__Data listing__.
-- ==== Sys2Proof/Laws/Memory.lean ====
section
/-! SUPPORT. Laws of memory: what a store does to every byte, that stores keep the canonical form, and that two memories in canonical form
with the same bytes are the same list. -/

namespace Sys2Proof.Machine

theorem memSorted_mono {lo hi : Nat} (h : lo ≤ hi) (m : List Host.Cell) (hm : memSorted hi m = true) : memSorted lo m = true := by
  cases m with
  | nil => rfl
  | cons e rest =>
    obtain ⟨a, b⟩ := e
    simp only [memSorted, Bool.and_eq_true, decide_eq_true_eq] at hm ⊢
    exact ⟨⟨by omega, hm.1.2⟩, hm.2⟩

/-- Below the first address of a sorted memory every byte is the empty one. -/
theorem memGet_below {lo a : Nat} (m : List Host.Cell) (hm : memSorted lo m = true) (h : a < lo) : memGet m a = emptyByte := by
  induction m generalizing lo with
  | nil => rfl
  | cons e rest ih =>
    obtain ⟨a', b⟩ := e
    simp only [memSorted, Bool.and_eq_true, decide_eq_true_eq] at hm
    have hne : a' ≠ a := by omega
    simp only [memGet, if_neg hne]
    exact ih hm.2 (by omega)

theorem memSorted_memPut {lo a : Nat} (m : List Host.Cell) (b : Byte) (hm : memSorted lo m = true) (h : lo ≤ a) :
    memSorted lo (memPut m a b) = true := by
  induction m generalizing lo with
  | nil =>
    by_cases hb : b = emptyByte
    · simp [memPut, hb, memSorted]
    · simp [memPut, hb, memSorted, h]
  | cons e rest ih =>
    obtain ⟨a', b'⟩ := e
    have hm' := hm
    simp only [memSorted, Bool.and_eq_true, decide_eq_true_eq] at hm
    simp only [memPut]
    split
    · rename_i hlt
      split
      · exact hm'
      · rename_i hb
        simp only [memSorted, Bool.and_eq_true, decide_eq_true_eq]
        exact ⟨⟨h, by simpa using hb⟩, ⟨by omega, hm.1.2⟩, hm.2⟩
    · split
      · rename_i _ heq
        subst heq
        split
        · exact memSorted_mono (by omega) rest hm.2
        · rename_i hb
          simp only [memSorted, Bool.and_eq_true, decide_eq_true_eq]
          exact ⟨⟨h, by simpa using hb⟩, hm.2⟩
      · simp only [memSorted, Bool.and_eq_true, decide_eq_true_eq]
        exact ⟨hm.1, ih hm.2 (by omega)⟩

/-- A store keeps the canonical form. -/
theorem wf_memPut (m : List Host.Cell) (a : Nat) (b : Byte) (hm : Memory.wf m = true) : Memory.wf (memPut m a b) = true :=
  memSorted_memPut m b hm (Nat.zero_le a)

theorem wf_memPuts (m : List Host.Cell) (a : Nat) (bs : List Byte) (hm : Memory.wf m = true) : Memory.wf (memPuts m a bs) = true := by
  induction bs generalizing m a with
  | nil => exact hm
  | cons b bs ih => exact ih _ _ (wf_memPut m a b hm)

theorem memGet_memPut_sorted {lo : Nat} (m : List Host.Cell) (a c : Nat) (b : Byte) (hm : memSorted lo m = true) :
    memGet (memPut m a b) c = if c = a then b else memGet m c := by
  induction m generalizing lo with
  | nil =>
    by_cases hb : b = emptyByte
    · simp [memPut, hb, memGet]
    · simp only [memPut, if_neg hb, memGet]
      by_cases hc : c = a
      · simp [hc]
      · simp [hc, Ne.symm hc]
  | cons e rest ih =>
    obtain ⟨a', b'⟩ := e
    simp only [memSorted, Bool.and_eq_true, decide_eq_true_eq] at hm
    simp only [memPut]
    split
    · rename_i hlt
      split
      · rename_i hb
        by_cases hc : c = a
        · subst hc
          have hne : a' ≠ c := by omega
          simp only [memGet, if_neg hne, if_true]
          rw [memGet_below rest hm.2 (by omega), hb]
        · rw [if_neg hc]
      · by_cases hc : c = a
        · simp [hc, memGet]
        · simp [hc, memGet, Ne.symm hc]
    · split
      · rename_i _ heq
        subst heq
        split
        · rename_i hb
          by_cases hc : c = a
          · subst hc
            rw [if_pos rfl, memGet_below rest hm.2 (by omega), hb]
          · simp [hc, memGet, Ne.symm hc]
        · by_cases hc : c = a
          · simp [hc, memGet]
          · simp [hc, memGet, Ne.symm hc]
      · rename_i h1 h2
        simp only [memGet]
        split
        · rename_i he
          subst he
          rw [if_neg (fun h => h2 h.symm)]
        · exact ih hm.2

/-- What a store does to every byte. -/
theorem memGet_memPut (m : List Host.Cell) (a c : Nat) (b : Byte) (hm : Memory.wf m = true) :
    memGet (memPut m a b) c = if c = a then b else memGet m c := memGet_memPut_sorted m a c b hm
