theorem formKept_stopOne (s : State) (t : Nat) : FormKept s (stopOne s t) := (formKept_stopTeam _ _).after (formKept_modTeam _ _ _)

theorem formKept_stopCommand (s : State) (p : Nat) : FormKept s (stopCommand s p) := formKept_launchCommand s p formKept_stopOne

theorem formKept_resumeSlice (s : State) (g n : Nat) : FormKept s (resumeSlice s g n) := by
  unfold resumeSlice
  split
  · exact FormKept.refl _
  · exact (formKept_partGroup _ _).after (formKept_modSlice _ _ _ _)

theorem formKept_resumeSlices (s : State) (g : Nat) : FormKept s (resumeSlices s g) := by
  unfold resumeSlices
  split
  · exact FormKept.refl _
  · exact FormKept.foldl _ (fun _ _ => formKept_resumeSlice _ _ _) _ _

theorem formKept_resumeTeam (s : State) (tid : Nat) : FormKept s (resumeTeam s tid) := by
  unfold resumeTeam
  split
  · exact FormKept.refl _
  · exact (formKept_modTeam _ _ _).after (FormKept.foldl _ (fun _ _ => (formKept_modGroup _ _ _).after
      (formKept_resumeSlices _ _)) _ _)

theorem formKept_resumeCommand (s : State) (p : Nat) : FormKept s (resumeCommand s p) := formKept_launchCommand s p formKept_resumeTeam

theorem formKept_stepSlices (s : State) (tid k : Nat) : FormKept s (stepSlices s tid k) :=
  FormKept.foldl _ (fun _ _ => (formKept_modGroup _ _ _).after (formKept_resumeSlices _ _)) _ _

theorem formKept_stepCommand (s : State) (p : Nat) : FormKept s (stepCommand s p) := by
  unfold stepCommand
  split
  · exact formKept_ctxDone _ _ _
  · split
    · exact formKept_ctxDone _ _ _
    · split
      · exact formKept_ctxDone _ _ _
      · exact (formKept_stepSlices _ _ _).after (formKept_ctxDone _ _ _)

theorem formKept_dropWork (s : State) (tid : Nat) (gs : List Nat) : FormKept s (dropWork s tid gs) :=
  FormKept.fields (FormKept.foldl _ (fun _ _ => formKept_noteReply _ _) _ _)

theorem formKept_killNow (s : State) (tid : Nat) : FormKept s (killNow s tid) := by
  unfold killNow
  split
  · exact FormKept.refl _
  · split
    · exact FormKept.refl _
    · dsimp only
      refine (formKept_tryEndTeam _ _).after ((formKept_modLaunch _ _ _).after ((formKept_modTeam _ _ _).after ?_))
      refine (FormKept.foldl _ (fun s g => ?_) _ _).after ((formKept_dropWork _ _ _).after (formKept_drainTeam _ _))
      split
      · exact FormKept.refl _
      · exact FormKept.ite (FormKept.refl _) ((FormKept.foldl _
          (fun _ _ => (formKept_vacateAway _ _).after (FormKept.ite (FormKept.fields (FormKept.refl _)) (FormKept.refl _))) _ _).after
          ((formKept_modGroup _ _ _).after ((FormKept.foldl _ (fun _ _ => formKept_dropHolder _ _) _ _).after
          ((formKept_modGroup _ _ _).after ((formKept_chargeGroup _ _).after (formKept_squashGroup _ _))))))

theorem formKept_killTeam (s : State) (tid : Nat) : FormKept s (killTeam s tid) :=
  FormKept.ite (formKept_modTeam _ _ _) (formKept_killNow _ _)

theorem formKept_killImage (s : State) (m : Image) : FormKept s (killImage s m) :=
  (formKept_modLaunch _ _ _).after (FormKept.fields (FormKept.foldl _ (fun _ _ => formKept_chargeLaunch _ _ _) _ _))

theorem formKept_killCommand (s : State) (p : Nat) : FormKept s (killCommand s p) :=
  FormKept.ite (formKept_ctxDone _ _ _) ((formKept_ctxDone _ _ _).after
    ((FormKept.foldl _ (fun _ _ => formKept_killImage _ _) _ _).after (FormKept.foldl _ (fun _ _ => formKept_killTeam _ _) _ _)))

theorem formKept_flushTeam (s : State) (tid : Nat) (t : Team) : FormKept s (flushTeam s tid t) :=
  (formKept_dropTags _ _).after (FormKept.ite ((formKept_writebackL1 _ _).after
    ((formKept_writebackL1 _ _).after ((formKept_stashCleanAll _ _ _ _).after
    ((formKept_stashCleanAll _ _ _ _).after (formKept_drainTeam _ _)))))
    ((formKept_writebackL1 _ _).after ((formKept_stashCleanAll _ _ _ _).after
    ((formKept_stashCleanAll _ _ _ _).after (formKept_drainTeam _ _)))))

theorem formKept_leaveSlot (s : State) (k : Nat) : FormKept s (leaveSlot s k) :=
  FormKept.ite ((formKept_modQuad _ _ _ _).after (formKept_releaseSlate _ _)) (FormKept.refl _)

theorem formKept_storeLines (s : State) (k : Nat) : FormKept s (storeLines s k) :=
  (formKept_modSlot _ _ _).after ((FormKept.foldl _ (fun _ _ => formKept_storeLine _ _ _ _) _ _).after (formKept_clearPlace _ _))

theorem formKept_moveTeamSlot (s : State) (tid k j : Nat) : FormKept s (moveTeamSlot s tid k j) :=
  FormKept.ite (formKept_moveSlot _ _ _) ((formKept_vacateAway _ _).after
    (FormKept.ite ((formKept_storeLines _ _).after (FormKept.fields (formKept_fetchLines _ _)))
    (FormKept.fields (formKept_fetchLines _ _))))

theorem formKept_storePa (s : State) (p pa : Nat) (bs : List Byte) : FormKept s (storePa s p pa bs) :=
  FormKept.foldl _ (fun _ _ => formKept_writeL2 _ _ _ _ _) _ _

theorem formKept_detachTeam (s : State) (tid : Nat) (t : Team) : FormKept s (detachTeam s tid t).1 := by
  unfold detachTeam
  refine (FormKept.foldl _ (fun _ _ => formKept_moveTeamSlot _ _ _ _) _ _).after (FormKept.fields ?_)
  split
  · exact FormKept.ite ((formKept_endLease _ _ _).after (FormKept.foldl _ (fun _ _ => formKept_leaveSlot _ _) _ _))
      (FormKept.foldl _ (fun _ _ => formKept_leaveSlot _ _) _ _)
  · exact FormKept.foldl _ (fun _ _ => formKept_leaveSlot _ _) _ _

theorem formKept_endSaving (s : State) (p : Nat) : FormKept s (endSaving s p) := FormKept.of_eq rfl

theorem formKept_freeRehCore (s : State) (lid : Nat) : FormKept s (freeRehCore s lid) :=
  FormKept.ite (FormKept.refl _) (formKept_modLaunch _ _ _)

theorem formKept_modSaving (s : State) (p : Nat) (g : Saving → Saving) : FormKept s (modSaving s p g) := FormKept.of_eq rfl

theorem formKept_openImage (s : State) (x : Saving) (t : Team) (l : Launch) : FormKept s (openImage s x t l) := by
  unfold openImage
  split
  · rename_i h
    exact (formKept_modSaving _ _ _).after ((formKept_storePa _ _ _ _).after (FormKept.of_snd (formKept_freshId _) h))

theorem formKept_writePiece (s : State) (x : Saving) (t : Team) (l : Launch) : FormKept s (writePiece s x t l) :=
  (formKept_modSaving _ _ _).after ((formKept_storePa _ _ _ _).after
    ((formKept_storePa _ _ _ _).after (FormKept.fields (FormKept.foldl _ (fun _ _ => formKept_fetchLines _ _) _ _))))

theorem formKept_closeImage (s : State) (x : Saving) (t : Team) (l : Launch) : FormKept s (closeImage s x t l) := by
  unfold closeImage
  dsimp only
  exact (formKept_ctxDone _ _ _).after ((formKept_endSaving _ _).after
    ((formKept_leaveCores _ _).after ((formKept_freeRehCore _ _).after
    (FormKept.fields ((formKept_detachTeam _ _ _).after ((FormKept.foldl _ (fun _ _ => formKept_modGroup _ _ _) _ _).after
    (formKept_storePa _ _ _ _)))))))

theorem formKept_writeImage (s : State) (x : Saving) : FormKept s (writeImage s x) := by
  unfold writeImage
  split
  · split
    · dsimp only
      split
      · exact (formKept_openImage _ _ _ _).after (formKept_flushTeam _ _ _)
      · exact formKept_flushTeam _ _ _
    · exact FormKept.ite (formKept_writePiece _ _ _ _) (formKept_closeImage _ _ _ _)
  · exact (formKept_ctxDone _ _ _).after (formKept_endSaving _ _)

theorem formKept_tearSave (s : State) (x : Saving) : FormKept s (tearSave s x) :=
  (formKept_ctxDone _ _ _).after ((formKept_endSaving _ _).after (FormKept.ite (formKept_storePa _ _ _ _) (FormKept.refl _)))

__Task item__.
Would you retype the lines above from the one with "theorem formKept_writePiece (s" down to the one with "exact (formKept_ctxDone _ _ _).after ((formKept_endSaving", word for word, both ends included and no other lines?

__Finished exercise__.
theorem formKept_writePiece (s : State) (x : Saving) (t : Team) (l : Launch) : FormKept s (writePiece s x t l) :=
  (formKept_modSaving _ _ _).after ((formKept_storePa _ _ _ _).after
    ((formKept_storePa _ _ _ _).after (FormKept.fields (FormKept.foldl _ (fun _ _ => formKept_fetchLines _ _) _ _))))

theorem formKept_closeImage (s : State) (x : Saving) (t : Team) (l : Launch) : FormKept s (closeImage s x t l) := by
  unfold closeImage
  dsimp only
  exact (formKept_ctxDone _ _ _).after ((formKept_endSaving _ _).after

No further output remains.